**WHAT IS BEING ASKED:**
Only the lines below, from the one with "invalidate iretInvalid .gs" through the one with "let b ← linRead s.tr.base 2", are to be written out, exactly.

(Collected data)
/-- The outer stack pointer of an inter-level return: with W = 2 on a 32-bit stack the upper half of ESP is unspecified
(42_i.md R292, U4). -/
def returnSp (sz : Sz) (sp : Dword) : M Unit := do
  let s ← get
  match sz, s.ssSize with
  | .s16, .s32 => do
    let u ← draw 16
    setStackPtr (u ++ sp.setWidth 16)
  | _, _ => setStackPtr sp

/-- A data segment register after a return to an outer level: zeroed and not valid when `bad` (42_i.md R292). -/
def invalidate (bad : State → SegReg → Bool) (r : Sreg) : M Unit :=
  modify fun s => if bad s (s.seg r) then s.setSeg r { s.seg r with sel := 0#16, valid := false } else s

/-- IRET's test: a data or nonconforming code segment whose DPL is below the new CPL; a null register is left as it is
(the listing of 42_i.md R292). That the DPL must also reach the selector's RPL is in the prose only, and is not asked; DEDUCED,
log entry 60. -/
def iretInvalid (s : State) (g : SegReg) : Bool :=
  !selNull g.sel && g.s && !g.conforming && decide (g.dpl < s.cpl)

/-- STACK-RETURN of IRET in protected mode (42_i.md R292). -/
def iretProt (sz : Sz) : M Unit := do
  let s ← get
  checkStackTop sz.bytes sz.bytes
  let rcs := (← stackRead sz sz.bytes).setWidth 16
  require (decide (s.cpl ≤ selRpl rcs)) (excGP (selCode rcs))
  if selRpl rcs = s.cpl then
    checkStackTop 0 (3 * sz.bytes)
    let c ← returnCs rcs s.cpl
    let ip ← stackRead sz 0
    checkCodeLimit (c.toSeg rcs) ip
    let fl ← stackRead sz (2 * sz.bytes)
    loadSeg .cs rcs c
    modify fun t => { t with flags := loadFlags s fl sz false }
    addStackPtr (3 * sz.bytes)
    jumpTo ip
  else
    checkStackTop 0 (5 * sz.bytes)
    let c ← returnCs rcs (selRpl rcs)
    let rss := (← stackRead sz (4 * sz.bytes)).setWidth 16
    let d ← returnSs rss (selRpl rcs)
    let ip ← stackRead sz 0
    checkCodeLimit (c.toSeg rcs) ip
    let fl ← stackRead sz (2 * sz.bytes)
    let sp ← stackRead sz (3 * sz.bytes)
    loadSeg .cs rcs c
    modify fun t => { t with flags := loadFlags s fl sz false }
    loadSeg .ss rss d
    returnSp sz sp
    modify fun t => { t with cpl := selRpl rcs }
    invalidate iretInvalid .es
    invalidate iretInvalid .fs
    invalidate iretInvalid .gs
    invalidate iretInvalid .ds
    jumpTo ip

/-- IRETD to V86 mode (42_i.md R293). -/
def iretToV86 : M Unit := do
  checkStackTop 0 36
  let ip ← stackRead .s32 0
  let cs ← stackRead .s32 4
  let fl ← stackRead .s32 8
  let sp ← stackRead .s32 12
  let ss ← stackRead .s32 16
  let es ← stackRead .s32 20
  let ds ← stackRead .s32 24
  let fs ← stackRead .s32 28
  let gs ← stackRead .s32 32
  require (decide (ip.toNat ≤ 0xFFFF)) (excGP 0#16)
  modify fun s => { s with flags := flagsOfWord fl, cpl := 3#2, regs := { s.regs with esp := sp } }
  loadRealSeg .cs (cs.setWidth 16)
  loadRealSeg .ss (ss.setWidth 16)
  loadRealSeg .es (es.setWidth 16)
  loadRealSeg .ds (ds.setWidth 16)
  loadRealSeg .fs (fs.setWidth 16)
  loadRealSeg .gs (gs.setWidth 16)
  jumpTo ip

/-- TASK-RETURN of IRET (42_i.md R294). -/
def iretTask : M Unit := do
  let s ← get
  let b ← linRead s.tr.base 2
  require (!selTI b) (excTS (selCode b))
  let td ← fetchDesc b (excTS (selCode b))
  require td.busyTss (excTS (selCode b))
  require td.p (excNP (selCode b))
  switchTasks .iret b td s.next
  committed do
    let s ← get
    checkCodeLimit s.cs s.eip

/-- IRET and IRETD (42_i.md R290). NMI is unblocked when the whole IRET succeeds (10_state.md R57 says no more than "cleared
by any IRET"): a task return that faults after the commit point of its switch leaves it blocked; DESIGN CHOICE, log entry
50. -/
def returnFromInterrupt (sz : Sz) : M Unit := do
  let s ← get
  if s.mode = .real ∨ (s.mode = .v86 ∧ s.flags.iopl = 3#2) then iretReal sz
  else if s.mode = .v86 then raise (excGP 0#16)
  else if s.flags.nt then iretTask
  else if sz = .s32 ∧ s.cpl = 0#2 then
    checkStackTop 8 4
    let fl ← stackRead .s32 8
    if fl.getLsbD 17 then iretToV86 else iretProt sz
  else iretProt sz
  modify fun s => { s with nmiBlocked := false }

/-! ## Running one instruction -/

/-- Where a walk puts a linear address. -/
def Walk.phys (lin : Dword) : Walk → Option Nat
  | .absent => none
  | .found _ _ pde pte => some ((entryOf pde pte).phys lin)

/-- The physical address a code byte is fetched from, as the tables stand; nothing is changed. -/
def State.fetchAddr (s : State) (off : Dword) : Option Nat :=
  let lin := s.linear .cs off
  if s.cr0.pg then (s.walk lin).phys lin else some lin.toNat

/-- The physical addresses a prefetch may read a linear address from: those of the walks that `translate` may use, and, where
every translation is unspecified, each listed byte at that place of a page. -/
def State.fetchAddrs (s : State) (lin : Dword) : List Nat :=
  if s.cr0.pg then
    if s.tlbUndef then (s.mem.map (·.1)).filter fun a => a % 4096 = lin.toNat % 4096
    else (s.walk lin :: s.oldWalks lin).filterMap (Walk.phys lin)
  else [lin.toNat]

/-- The bytes a prefetch may read there; a page that nothing lists gives the unlisted byte. -/
def State.codeBytes (s : State) (lin : Dword) : List Byte :=
  (if s.cr0.pg && s.tlbUndef then [Memory.unlisted] else []) ++ (s.fetchAddrs lin).map s.byte

/-- The bytes the queue may hold of a linear address that the instruction from `s` to `t` overtook: what a store replaced
(20_memory.md R112), or, when CR0.PG changed, whatever was fetched before (70_reset_and_hazards.md R573). -/
def overtakenAt (s t : State) (lin : Dword) : List Byte :=
  if s.cr0.pg = t.cr0.pg then
    ((s.fetchAddrs lin ++ t.fetchAddrs lin).filter fun a => decide (s.byte a ≠ t.byte a)).map s.byte
  else (s.codeBytes lin).filter fun b => decide (t.codeBytes lin ≠ [b])

/-- The prefetched bytes the instruction from `s` to `t` overtook, of the `Config.prefetchDepth` bytes from its end, each with
its linear address. Older ones stay in the queue beside them, whatever the translation becomes. Log entry 9. -/
def overtaken (s t : State) : List Host.Cell :=
  if s.mem = t.mem ∧ s.cr0.pg = t.cr0.pg then []
  else (List.range Config.prefetchDepth).flatMap fun i =>
    let lin := t.linear .cs (s.next + BitVec.ofNat 32 i)
    (overtakenAt s t lin).eraseDups.map fun b => (lin.toNat, b)

/-- The end of an instruction that completed: what its stores overtook in the prefetch queue (20_memory.md R112), the
single-step trap if TF was 1 when it began (60_exceptions.md R545), and no prefix. -/
def retire (s t : State) : State :=
  { t with
    trapPending := s.flags.tf
    pfx := Prefixes.none
    queue := { stale := if t.queue.flushed then [] else overtaken s t ++ t.queue.stale
               flushed := false, jumpNeeded := t.queue.jumpNeeded } }

/-- The state an instruction's operation starts from: EIP has advanced to `next`, the interrupt shadow is over
(70_reset_and_hazards.md R570), and the queue is not emptied yet. -/
def begun (s : State) : State :=
  { s with eip := s.next, inhibit := .none, queue := { s.queue with flushed := false } }

/-- Run an instruction's operation from `s`, whose EIP is `pc`: it completes, or takes the exception it raises
(00_scope.md R10), or the model refuses. -/
def runM (s : State) (m : M Unit) : Host.Outcome State Fault Refusal :=
  match m (begun s) with
  | .ok (_, t) => .next (retire s t)
  | .error (.exc x st c) => takeException s x st c
  | .error (.refuse r) => .refused r

/-- RF is cleared by the completion of an instruction (10_state.md R38). -/
def clearRF : M Unit := modifyFlags fun f => { f with rf := false }

/-- LOCK before an instruction that does not accept it, a repeat prefix before one that is no string instruction:
`raise #UD` (30_encoding.md R122). -/
def checkPrefixes (s : State) (lockable : Bool) : M Unit := do
  require (!s.pfx.lock || lockable) excUD
  require s.pfx.rep.isNone excUD

/-- Run an instruction that is not a string instruction, then clear RF. -/
def perform (s : State) (lockable : Bool) (m : M Unit) : Host.Outcome State Fault Refusal :=
  runM s do
    checkPrefixes s lockable
    m
    clearRF

/-- Run IRET, POPF, or a transfer that may switch tasks: `m` itself decides RF (10_state.md R38). -/
def performKeepingRF (s : State) (m : M Unit) : Host.Outcome State Fault Refusal :=
  runM s do
    checkPrefixes s false
    m

/-- Run a transfer that answers whether it switched tasks: RF is cleared unless it did (10_state.md R38). -/
def performTransfer (s : State) (m : M Bool) : Host.Outcome State Fault Refusal :=
  performKeepingRF s do
    if ← m then pure () else clearRF

/-- `raise #GP(0)` unless CPL is 0 (60_exceptions.md R551; in V86 mode CPL is 3, in Real Address Mode 0). -/
def requireCpl0 : M Unit := do
  let s ← get
  require (!s.cr0.pe || (!s.flags.vm && s.cpl = 0#2)) (excGP 0#16)

/-- "is not recognized in Real Address Mode", and V86 mode the same: `raise #UD` (60_exceptions.md R551). -/
def requireProt : M Unit := do
  let s ← get
  require (s.mode = .prot) excUD

end Sys2Proof.Machine
end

**OUTPUT:**
    invalidate iretInvalid .gs
    invalidate iretInvalid .ds
    jumpTo ip

/-- IRETD to V86 mode (42_i.md R293). -/
def iretToV86 : M Unit := do
  checkStackTop 0 36
  let ip ← stackRead .s32 0
  let cs ← stackRead .s32 4
  let fl ← stackRead .s32 8
  let sp ← stackRead .s32 12
  let ss ← stackRead .s32 16
  let es ← stackRead .s32 20
  let ds ← stackRead .s32 24
  let fs ← stackRead .s32 28
  let gs ← stackRead .s32 32
  require (decide (ip.toNat ≤ 0xFFFF)) (excGP 0#16)
  modify fun s => { s with flags := flagsOfWord fl, cpl := 3#2, regs := { s.regs with esp := sp } }
  loadRealSeg .cs (cs.setWidth 16)
  loadRealSeg .ss (ss.setWidth 16)
  loadRealSeg .es (es.setWidth 16)
  loadRealSeg .ds (ds.setWidth 16)
  loadRealSeg .fs (fs.setWidth 16)
  loadRealSeg .gs (gs.setWidth 16)
  jumpTo ip

/-- TASK-RETURN of IRET (42_i.md R294). -/
def iretTask : M Unit := do
  let s ← get
  let b ← linRead s.tr.base 2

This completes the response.